[Your assignment]: From the data below, return the exact lines starting at the line containing "def raise (s" and ending at the line containing "### Agents -/", both included, and nothing else.

Saved entries:
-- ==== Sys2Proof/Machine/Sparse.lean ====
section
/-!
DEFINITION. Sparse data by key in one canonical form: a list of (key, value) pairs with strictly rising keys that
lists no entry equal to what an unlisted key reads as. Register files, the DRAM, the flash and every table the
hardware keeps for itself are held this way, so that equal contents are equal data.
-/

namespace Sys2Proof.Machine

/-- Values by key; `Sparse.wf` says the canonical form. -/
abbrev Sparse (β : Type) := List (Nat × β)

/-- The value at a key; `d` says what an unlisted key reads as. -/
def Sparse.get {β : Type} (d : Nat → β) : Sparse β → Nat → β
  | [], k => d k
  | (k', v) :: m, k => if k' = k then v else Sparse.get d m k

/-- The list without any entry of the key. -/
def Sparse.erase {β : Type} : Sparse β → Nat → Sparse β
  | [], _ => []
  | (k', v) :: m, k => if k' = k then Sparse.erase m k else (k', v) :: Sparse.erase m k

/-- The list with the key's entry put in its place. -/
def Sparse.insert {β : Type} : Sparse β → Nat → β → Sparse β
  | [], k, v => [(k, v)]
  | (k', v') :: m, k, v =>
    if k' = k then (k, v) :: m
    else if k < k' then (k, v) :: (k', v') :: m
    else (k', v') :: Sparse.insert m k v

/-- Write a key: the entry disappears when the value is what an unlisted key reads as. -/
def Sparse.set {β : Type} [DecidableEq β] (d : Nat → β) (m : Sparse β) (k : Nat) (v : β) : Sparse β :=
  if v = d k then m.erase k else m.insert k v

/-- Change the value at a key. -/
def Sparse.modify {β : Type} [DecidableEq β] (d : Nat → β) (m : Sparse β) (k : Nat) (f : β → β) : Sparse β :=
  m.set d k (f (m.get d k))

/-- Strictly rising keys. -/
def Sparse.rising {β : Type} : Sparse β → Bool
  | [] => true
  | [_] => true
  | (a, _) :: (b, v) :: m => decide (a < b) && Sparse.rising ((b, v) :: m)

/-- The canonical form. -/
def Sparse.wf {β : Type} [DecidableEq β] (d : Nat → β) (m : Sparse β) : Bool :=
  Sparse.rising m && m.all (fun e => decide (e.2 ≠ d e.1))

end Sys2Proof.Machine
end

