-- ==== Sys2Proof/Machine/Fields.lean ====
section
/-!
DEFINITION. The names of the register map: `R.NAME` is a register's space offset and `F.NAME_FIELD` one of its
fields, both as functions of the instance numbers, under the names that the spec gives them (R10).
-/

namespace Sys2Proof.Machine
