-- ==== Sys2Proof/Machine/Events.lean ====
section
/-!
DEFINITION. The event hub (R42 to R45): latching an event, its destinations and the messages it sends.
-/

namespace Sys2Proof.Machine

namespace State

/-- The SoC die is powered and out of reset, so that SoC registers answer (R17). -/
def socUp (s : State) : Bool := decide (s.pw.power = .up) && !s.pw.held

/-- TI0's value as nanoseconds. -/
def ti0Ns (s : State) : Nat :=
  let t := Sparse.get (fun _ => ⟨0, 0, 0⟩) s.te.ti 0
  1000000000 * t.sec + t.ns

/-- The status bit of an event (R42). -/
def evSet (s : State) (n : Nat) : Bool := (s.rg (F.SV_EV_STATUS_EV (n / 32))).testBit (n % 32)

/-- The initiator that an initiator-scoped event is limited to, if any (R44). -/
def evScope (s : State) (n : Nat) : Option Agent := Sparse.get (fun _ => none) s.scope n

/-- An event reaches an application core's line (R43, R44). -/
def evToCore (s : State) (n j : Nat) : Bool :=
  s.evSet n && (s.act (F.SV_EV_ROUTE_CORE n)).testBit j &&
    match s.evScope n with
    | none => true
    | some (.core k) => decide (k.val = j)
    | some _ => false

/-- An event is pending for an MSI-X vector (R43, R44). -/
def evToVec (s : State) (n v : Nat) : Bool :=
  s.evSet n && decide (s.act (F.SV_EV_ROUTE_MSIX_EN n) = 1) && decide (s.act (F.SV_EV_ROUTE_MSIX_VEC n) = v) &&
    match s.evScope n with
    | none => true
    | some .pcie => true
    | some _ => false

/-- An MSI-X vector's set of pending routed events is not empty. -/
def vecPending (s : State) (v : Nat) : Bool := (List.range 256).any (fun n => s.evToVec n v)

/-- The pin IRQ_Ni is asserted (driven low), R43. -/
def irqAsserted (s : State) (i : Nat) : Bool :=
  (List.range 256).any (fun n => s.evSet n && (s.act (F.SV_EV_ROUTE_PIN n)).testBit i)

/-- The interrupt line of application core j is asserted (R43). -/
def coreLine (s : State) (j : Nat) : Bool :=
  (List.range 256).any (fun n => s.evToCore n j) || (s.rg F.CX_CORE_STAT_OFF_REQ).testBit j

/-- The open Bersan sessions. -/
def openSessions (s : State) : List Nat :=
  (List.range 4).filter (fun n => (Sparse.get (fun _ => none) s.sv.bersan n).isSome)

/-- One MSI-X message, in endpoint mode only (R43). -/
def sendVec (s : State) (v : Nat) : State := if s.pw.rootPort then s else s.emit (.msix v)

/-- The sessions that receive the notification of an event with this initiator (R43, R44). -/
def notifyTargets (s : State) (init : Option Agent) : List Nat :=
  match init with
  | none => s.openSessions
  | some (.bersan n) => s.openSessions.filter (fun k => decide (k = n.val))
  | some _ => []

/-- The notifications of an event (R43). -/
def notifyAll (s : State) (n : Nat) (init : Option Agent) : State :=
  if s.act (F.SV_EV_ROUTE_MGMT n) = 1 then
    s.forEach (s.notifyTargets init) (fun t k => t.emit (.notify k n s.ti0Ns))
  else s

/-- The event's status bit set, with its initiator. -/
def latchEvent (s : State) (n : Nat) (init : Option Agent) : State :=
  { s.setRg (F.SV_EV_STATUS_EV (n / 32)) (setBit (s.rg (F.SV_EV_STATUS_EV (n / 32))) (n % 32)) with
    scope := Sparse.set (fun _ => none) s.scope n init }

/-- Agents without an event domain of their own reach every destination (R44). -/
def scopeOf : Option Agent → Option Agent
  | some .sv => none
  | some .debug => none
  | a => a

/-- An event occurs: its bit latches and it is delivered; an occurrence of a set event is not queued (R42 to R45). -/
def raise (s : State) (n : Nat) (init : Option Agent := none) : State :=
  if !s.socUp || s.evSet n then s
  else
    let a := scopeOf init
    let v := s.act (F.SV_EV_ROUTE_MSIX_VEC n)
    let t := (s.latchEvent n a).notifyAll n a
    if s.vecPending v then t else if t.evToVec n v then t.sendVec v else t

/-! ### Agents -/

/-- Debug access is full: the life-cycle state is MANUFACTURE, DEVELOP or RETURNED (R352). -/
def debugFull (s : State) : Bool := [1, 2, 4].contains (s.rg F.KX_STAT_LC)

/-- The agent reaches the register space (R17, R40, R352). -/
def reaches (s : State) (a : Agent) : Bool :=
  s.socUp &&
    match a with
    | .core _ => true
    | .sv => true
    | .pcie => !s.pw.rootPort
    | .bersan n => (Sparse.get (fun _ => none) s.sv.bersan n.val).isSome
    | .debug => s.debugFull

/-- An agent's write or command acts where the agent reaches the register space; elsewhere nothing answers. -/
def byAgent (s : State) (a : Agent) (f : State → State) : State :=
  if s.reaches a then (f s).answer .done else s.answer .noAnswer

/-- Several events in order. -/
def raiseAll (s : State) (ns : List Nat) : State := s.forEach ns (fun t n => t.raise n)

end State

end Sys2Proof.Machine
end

[Output for this exercise]:
def raise (s : State) (n : Nat) (init : Option Agent := none) : State :=
  if !s.socUp || s.evSet n then s
  else
    let a := scopeOf init
    let v := s.act (F.SV_EV_ROUTE_MSIX_VEC n)
    let t := (s.latchEvent n a).notifyAll n a
    if s.vecPending v then t else if t.evToVec n v then t.sendVec v else t

/-! ### Agents -/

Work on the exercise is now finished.